I say to the noble Baroness, Lady Burt of Solihull, who is not in her place, that she is plain wrong when it comes to the Prime Minister’s support of women. The founders of Women2Win—my right honourable friend the Prime Minister and my noble friend Lady Jenkin of Kennington—both knew that it would not be easy, but they threw everything into searching for new talent and then training and nurturing that talent, and our party and Parliament are much the richer for their efforts.

Of course, it started before 2005 for the Prime Minister, who in her previous position as the first woman chairman of the Conservative Party pioneered a number of radical initiatives to shake up the selection process for candidates. That included the first-ever open primary, in Warrington South in November 2003, which resulted in a woman candidate for the Conservatives. She never shied away from facing down complacency and prejudice, and I am therefore not at all surprised that the Prime Minister will use this historic centenary, when we celebrate the bravery of those who fought so hard for the extension of women’s rights, to highlight the pressure and abuse facing women—and many men—today as they exercise their freedom to express their political views, which some would seek to deny them.

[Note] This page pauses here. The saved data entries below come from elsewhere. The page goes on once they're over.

-- ==== Sys2Proof/Machine/Sync.lean ====
section
/-! DEFINITION. Cue, queue, DMA and memory-side operations of class 0b101 (R234 to R236, R284, R286 to R307, R313 to
R315). -/

namespace Sys2Proof.Machine

/-- Prefixes of OP 0x0 to 0x8 of class 0b101 (R286, R314). -/
def acceptsSync : Accepts := ⟨true, true, 0⟩

/-- Whether the prefix fields R286 fixes are 0: P and DH, and B where the operation does not name it. -/
def Pre.sync (p : Pre) (b : Bool) : Bool := p.p == 0 && p.dh == 0 && (b || p.b == 0)

/-- The immediate of a class 0b101 operation (R118): it has no field of its own. -/
def Pre.imm (p : Pre) : Nat := p.immS 0 0

/-- The bound of a wait (R97, R292): sB cycles with a REG prefix, else thN.mwait; the curtain bounds every wait. -/
def State.boundOf (s : State) (x : Thread) (p : Pre) : Option Nat :=
  if p.hasReg then some (s.cycNow + (x.sreg (Fin.ofNat 16 p.b)).toNat)
  else if x.mwait = 0 then none else some (s.cycNow + x.mwait.toNat)

/-- An invalid cue handle (R288, R331). -/
def badHandle (h : Nat) : Flt := ⟨0x11, h, 0, false, none⟩

/-- A class 0b101 operation of T slot, with the registers it names and those it writes. -/
def State.sync (s : State) (i : Iss) (regs dst : List Nat) (body : Thread → Pre → Plan) : Op :=
  .of i .T acceptsSync regs dst (body (s.thr i.site i.th))

/-- The register A of an operation. -/
def regA (i : Iss) (a : BitVec 3) : Fin 16 := extReg (Iss.pre i).ah a

/-- The register B of a REG prefix, where there is one. -/
def regB (i : Iss) : List Nat := if (Iss.pre i).hasReg then [(Iss.pre i).b] else []

-- cues

/-- CSIG (R288, R289): a target on the issuing core is translated at issue, any other at its destination. -/
def opCsig (i : Iss) (a b : BitVec 3) (s : State) : Op :=
  s.sync i [(regA i a).val] [] (fun x p =>
    let w := (x.sreg (regA i a)).toNat
    let g := tgtOf w
    let h := p.imm
    if !p.sync false || decide (64 ≤ h) || !g.clean then .bad illegalOperand
    else if g.isLocal || (s.tgtHere g && g.site == i.site) then
      match s.cueMap i.site x.ctx h with
      | none => .bad (badHandle h)
      | some (c, _) => .ok [.cueSignal (some c) w h (b.toNat + 1)]
    else if s.tgtHere g && !s.good g.site then .bad ⟨0x0A, w, 0, false, none⟩
    else .ok [.cueSignal none w h (b.toNat + 1)])

/-- CWAIT (R292); one whose bundle waits already keeps the counter that it was translated to (R288). -/
def opCwait (i : Iss) (a b : BitVec 3) (s : State) : Op :=
  s.sync i ((regA i a).val :: regB i) [(regA i a).val] (fun x p =>
    let h := p.imm
    if !p.sync true || decide (64 ≤ h) || b != 0 then .bad illegalOperand
    else
      match ((x.wait.bind Wait.counter).map (fun c => (c, false))).or (s.cueMap i.site x.ctx h) with
      | none => .bad (badHandle h)
      | some (c, _) => .ok [.wait ⟨.cwait c, (regA i a).val, s.boundOf x p, s.frame, 0, none⟩])

/-- CTAKE (R294). -/
def opCtake (i : Iss) (a b : BitVec 3) (s : State) : Op :=
  s.sync i [(regA i a).val] [(regA i a).val] (fun x p =>
    let h := p.imm
    if !p.sync false || decide (64 ≤ h) || b != 0 then .bad illegalOperand
    else
      match s.cueMap i.site x.ctx h with
      | none => .bad (badHandle h)
      | some (c, _) =>
        let n := s.cueCount i.site c
        if n = 0 then .bad ⟨0x12, h, 0, false, none⟩
        else .ok [.cueTake c, .s (regA i a) (BitVec.ofNat 32 (n - 1))])

/-- CARM (R295) with immediate bit 6 at 0. -/
def opCarm (i : Iss) (a b : BitVec 3) (s : State) : Op :=
  s.sync i [] [64 + 4 * 0xB1 + i.th.val] (fun x p =>
    let h := p.imm
    if !p.sync false || decide (64 ≤ h) || a != 0 || b != 0 || p.ah != 0 then .bad illegalOperand
    else
      match s.cueMap i.site x.ctx h with
      | none => .bad (badHandle h)
      | some (c, _) => .ok [.cueArm h c])

/-- CARM with immediate bit 6 at 1 (R295): the handle is not used. -/
def opCarmDisarm (i : Iss) (a b : BitVec 3) (s : State) : Op :=
  s.sync i [] [64 + 4 * 0xB1 + i.th.val] (fun _ p =>
    let h := p.imm
    if !p.sync false || decide (h < 64) || decide (128 ≤ h) || a != 0 || b != 0 || p.ah != 0 then .bad illegalOperand
    else .ok [.cueDisarm])

-- queues

/-- The words of a QSEND piece: words 0 to imm[2:0] of vA (R286, R299). -/
def Thread.piece (x : Thread) (r : Fin 16) (n : Nat) : List (BitVec 64) :=
  (List.range (n + 1)).map (fun k => BitVec.ofNat 64 (elemAt 64 (x.vreg r).toNat k))

/-- QSEND without COMMIT (R299). -/
def opQsend (i : Iss) (a b : BitVec 3) (s : State) : Op :=
  s.sync i [16 + (regA i a).val] [] (fun x p =>
    let ws := x.piece (regA i a) p.imm
    if !p.sync false || decide (8 ≤ p.imm) || b != 0 || decide (32 < x.staging.length + ws.length) then .bad illegalOperand
    else .ok [.stage ws])

/-- The reserved bits of a destination word (R299). -/
def dstClean (w : Nat) : Bool := bitsOf w 27 4 == 0 && !bitOf w 11

/-- The site a destination word names; none for another node (R298, R299). -/
def State.dstSite (s : State) (site w : Nat) : Option Nat :=
  if bitOf w 31 then some site
  else if bitsOf w 12 12 = 0 ∨ bitsOf w 12 12 = s.ownNode then some (bitsOf w 0 11)
  else none

/-- QSEND with COMMIT (R298 to R300). -/
def opQsendCommit (i : Iss) (a b : BitVec 3) (s : State) : Op :=
  s.sync i ((16 + (regA i a).val) :: regB i) (regB i) (fun x p =>
    let ws := x.piece (regA i a) p.imm
    let w := (x.sreg (Fin.ofNat 16 p.b)).toNat
    if !p.sync true || !p.hasReg || decide (8 ≤ p.imm) || b != 4 || decide (32 < x.staging.length + ws.length) ||
      !dstClean w then .bad illegalOperand
    else
      match s.dstSite i.site w with
      | none => .bad ⟨0x03, 0, 0, false, none⟩
      | some d =>
        if !bitOf w 31 && !s.good d then .bad ⟨0x0A, w, 0, false, none⟩
        else
          .ok [.stage ws, .wait ⟨.qsend d (bitsOf w 24 3), p.b,
            (if x.mwait = 0 then none else some (s.cycNow + x.mwait.toNat)), s.frame, 0, none⟩])

/-- Whether a thread may receive from a queue (R298). -/
def State.readerOk (s : State) (site : Nat) (t : Fin 4) (q : Nat) : Bool :=
  s.cfld site (QQ_CFG_READER q) == t.val && s.cfld site (QQ_CFG_CTX q) == (s.thr site t).ctx

/-- Whether a queue has a received message not yet released (R304). -/
def State.qHolds (s : State) (site q : Nat) : Bool := ((s.core site).qHeld[Fin.ofNat 8 q]).isSome

/-- QRECV of a kind (R303, R304): `held` says whether the kind needs a held message. -/
def State.qrecv (s : State) (i : Iss) (a b : BitVec 3) (kind : Nat) (held : Bool) (effs : Thread → Pre → List Eff) : Op :=
  s.sync i ((regA i a).val :: regB i) (if kind = 1 then [] else [(regA i a).val]) (fun x p =>
    if !p.sync true || p.imm != kind then .bad illegalOperand
    else if !s.readerOk i.site i.th b.toNat || s.qHolds i.site b.toNat != held then .bad ⟨0x03, 0, 0, false, none⟩
    else .ok (effs x p))

/-- QRECV with kind 0 (R303). -/
def opQrecv (i : Iss) (a b : BitVec 3) (s : State) : Op :=
  s.qrecv i a b 0 false (fun x p => [.wait ⟨.qrecv b.toNat, (regA i a).val, s.boundOf x p, s.frame, 0, none⟩])

/-- QRECV with kind 1 (R304). -/
def opQrecvRelease (i : Iss) (a b : BitVec 3) (s : State) : Op :=
  s.qrecv i a b 1 true (fun _ _ => [.qrelease b.toNat])

/-- QRECV with kind 2 (R304). -/
def opQrecvReleaseReceive (i : Iss) (a b : BitVec 3) (s : State) : Op :=
  s.qrecv i a b 2 true (fun x p =>
    [.qrelease b.toNat, .wait ⟨.qrecv b.toNat, (regA i a).val, s.boundOf x p, s.frame, 0, none⟩])

/-- QCLOSE with its immediate bit (R298, R305). -/
def State.qclosing (s : State) (i : Iss) (a b : BitVec 3) (bit : Nat) (e : Eff) : Op :=
  s.sync i [] [] (fun _ p =>
    if !p.sync false || p.ah != 0 || a != 0 || p.imm != bit then .bad illegalOperand
    else if i.th ≠ 0 ∧ !s.readerOk i.site i.th b.toNat then .bad ⟨0x03, 0, 0, false, none⟩
    else .ok [e])

/-- QCLOSE with bit 0 at 0 (R305). -/
def opQclose (i : Iss) (a b : BitVec 3) (s : State) : Op := s.qclosing i a b 0 (.qclose b.toNat)

/-- QCLOSE with bit 0 at 1, which opens the queue (R305). -/
def opQopen (i : Iss) (a b : BitVec 3) (s : State) : Op := s.qclosing i a b 1 (.qopen b.toNat)

-- DMA

/-- Whether a command's ranges touch what the thread's unfinished commands touch (R277). -/
def State.dmaBusy (s : State) (site : Nat) (t : Fin 4) (x : Desc) : Bool :=
  x.ranges.any (fun (g, n, w, _, _) => decide (0 < n) && s.hazard site t (s.spaceOf g) n ⟨w, (s.ownPart site g n).isSome, true⟩)

/-- DMAGO (R313, R314): with four commands queued it is not ready, whatever its descriptor holds; else the descriptor read as a VLD would read it,
the checks, then the command and its ticket. -/
def opDmago (i : Iss) (a b : BitVec 3) (s : State) : Op :=
  s.sync i [(regA i a).val] [(regA i a).val] (fun x p =>
    let ea := (x.sreg (regA i a)).toNat
    if !p.sync false || p.imm != 0 || decide (2 ≤ b.toNat) then .bad illegalOperand
    else if ea % 64 ≠ 0 then .bad ⟨0x09, ea, 0, false, none⟩
    else
      match s.checkOwn i.site i.th ea ea 64 needR ⟨.n, i.met⟩ with
      | .error f => .bad f
      | .ok _ =>
        let c : Fin 2 := Fin.ofNat 2 b.toNat
        let k := (s.core i.site).chans[c]
        let desc := BitVec.ofNat 512 (leNat (s.padBytes i.site ea 64))
        if decide (4 ≤ k.queue.length) || s.memBusy i.site i.th (padBase i.site + ea) 64 (reachOf false true ea) then .stall
        else if s.poisoned (padBase i.site + ea) 64 then .bad ⟨0x30, ea, 0, false, none⟩
        else
          match s.checkDesc i.site i.th ea (descOf desc) with
          | some f => .bad f
          | none =>
            if s.dmaBusy i.site i.th (descOf desc) then .stall
            else .ok ([.s (regA i a) (BitVec.ofNat 32 k.next), .dmago c.val desc] ++ s.metEff i ea 64))

/-- DMAWAIT of a kind (R314, R315): `drain` is payload bit 1. -/
def State.dmawait (s : State) (i : Iss) (a b : BitVec 3) (drain : Nat) (kind : Thread → WaitKind) : Op :=
  s.sync i ((regA i a).val :: regB i) [(regA i a).val] (fun x p =>
    if !p.sync true || p.imm != 0 || b.toNat / 2 != drain then .bad illegalOperand
    else .ok [.wait ⟨kind x, (regA i a).val, s.boundOf x p, s.frame, 0, none⟩])

/-- DMAWAIT on a ticket (R315). -/
def opDmawait (i : Iss) (a b : BitVec 3) (s : State) : Op :=
  s.dmawait i a b 0 (fun x => .dma (b.toNat % 2) ((x.sreg (regA i a)).toNat % 65536))

/-- DMAWAIT with DRAIN (R284, R315). -/
def opDmawaitDrain (i : Iss) (a b : BitVec 3) (s : State) : Op := s.dmawait i a b 1 (fun _ => .drain)

-- memory-side operations

/-- A fifth operation waits, and one over bytes of an unfinished command or of a slot not yet read (R151, R236, R277). -/
def State.memWaits (s : State) (i : Iss) (fill : Bool) (dst src len : Nat) : Bool :=
    len != 0 && (decide (4 ≤ (s.core i.site).memOps.length) || s.slotHeld i.site dst len ||
      s.memBusy i.site i.th (padBase i.site + dst) len ⟨true, true, false⟩ ||
      (!fill && s.memBusy i.site i.th (padBase i.site + src) len ⟨false, true, false⟩))

/-- A memory-side operation planned (R234 to R236): `dst`, `src` and `len` are register values. -/
def State.memPlan (s : State) (i : Iss) (p : Pre) (fill : Bool) (dst src len : Nat) (pat : Word) : Plan :=
  let x := s.thr i.site i.th
  let n := p.immU 0 0
  let cue := if bitOf n 6 then some (n % 64) else none
  let ranges := if fill then [dst] else [dst, src]
  if !p.hasReg || p.p != 0 || decide (1 < p.imms.length) || decide (128 ≤ n) then .bad illegalOperand
  else if len != 0 && (ranges.any (fun o => o % 64 != 0) || len % 64 != 0) then .bad ⟨0x09, 0, 0, false, none⟩
  else if len != 0 && ranges.any (fun o => decide (0x80000 < o + len)) then .bad ⟨0x0A, 0, 0, false, none⟩
  else
    match (if len = 0 then none else ranges.find? (fun o => !s.sliceOk i.site i.th o len)) with
    | some o => .bad ⟨0x04, o, 0, false, none⟩
    | none =>
      if len != 0 && s.slotRo i.site dst len then .bad ⟨0x05, 0, 0, false, none⟩
      else
        match cue with
        | some h =>
          if (s.cueMap i.site x.ctx h).isNone then .bad (badHandle h)
          else if s.memWaits i fill dst src len then .stall else .ok [.mem fill dst src len pat cue]
        | none => if s.memWaits i fill dst src len then .stall else .ok [.mem fill dst src len pat cue]

/-- The registers of MFILL and MCOPY: A, B and sC (R234). -/
def memRegs (i : Iss) (a b : BitVec 3) : List (Fin 16) :=
  let q := Iss.pre i
  [extReg q.ah a, extReg q.dh b, Fin.ofNat 16 q.b]

/-- MFILL and MCOPY issued; f picks destination, source, length and pattern from sA, sB and sC. -/
def State.memOp (s : State) (i : Iss) (a b : BitVec 3) (fill : Bool) (f : Nat → Nat → Nat → Nat × Nat × Nat × Nat) : Op :=
  let x := s.thr i.site i.th
  .of i .T acceptsSync ((memRegs i a b).map Fin.val) [] (fun p =>
    let (d, src, len, pat) := f (x.sreg (extReg p.ah a)).toNat (x.sreg (extReg p.dh b)).toNat (x.sreg (Fin.ofNat 16 p.b)).toNat
    s.memPlan i p fill d src len (BitVec.ofNat 32 pat))

/-- MFILL (R234). -/
def opMfill (i : Iss) (a b : BitVec 3) (s : State) : Op := s.memOp i a b true (fun x y z => (x, 0, y, z))

/-- MCOPY (R234). -/
def opMcopy (i : Iss) (a b : BitVec 3) (s : State) : Op := s.memOp i a b false (fun x y z => (x, z, y, 0))

/-- The rows that a memory-side operation writes, with their poison (R234, R236, R270): a copy's source as it stands when the operation
starts, as if the whole of it were read first. -/
def State.memRows (s : State) (site : Nat) (o : MemOp) : List (List Byte × Bool) :=
  (List.range (o.len / 64)).map (fun k =>
    if o.fill then ((List.replicate 16 (leBytes 4 o.pat.toNat)).flatten, false)
    else (s.padBytes site (o.src + 64 * k) 64, s.poisoned (padBase site + o.src + 64 * k) 64))

/-- Rows written one after another from a scratchpad offset (R236). -/
def State.putRows (s : State) (site off : Nat) : List (List Byte × Bool) → State
  | [] => s
  | (b, psn) :: t => (s.padWrite site off b psn).putRows site (off + 64) t

/-- MEMORY_OP_COMPLETE (R236): the engine writes that many rows of its oldest operation, each seen from then on; with the last of them the
operation is done and its cue is signalled. -/
def execMemoryOpComplete (x : MemTurn) (s : State) : Res :=
  let site := x.site
  done (match (s.core site).memOps with
    | [] => s
    | o :: rest =>
      let l := o.left.getD (s.memRows site o)
      let s := s.putRows site (o.dst + 64 * o.done) (l.take x.rows)
      let left := l.drop x.rows
      if !left.isEmpty then
        let o : MemOp :=
          { o with
            left := some left
            done := o.done + x.rows }
        s.modCore site (fun c => { c with memOps := o :: rest })
      else
        let s := s.modCore site (fun c => { c with memOps := rest })
        match o.cue with
        | some h => s.signal ⟨site, none, h, o.ctx, false, 1, setAdd o.obs o.cmd, 0⟩
        | none => s)

end Sys2Proof.Machine
end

In 2002, I was interviewed by Simon Mayo on Radio 5 Live about how the Conservative Party was going to attract more women. I was asked the inevitable question about all-women shortlists, and I was just about to give my stock Conservative answer when I decided to say something different: “Whatever your views on all-women shortlists, you cannot deny the impact they made”—and, they did. The numbers could no longer be ignored and it meant that the rest of us, in our own way, had to step up our game. We have come a long way since 2005, but in the words of the trailer on Channel 4 for its all-girls special of “The Secret Life of 5 Year Olds” to mark 100 years of women’s suffrage: “A lot has changed, but we are not there yet”.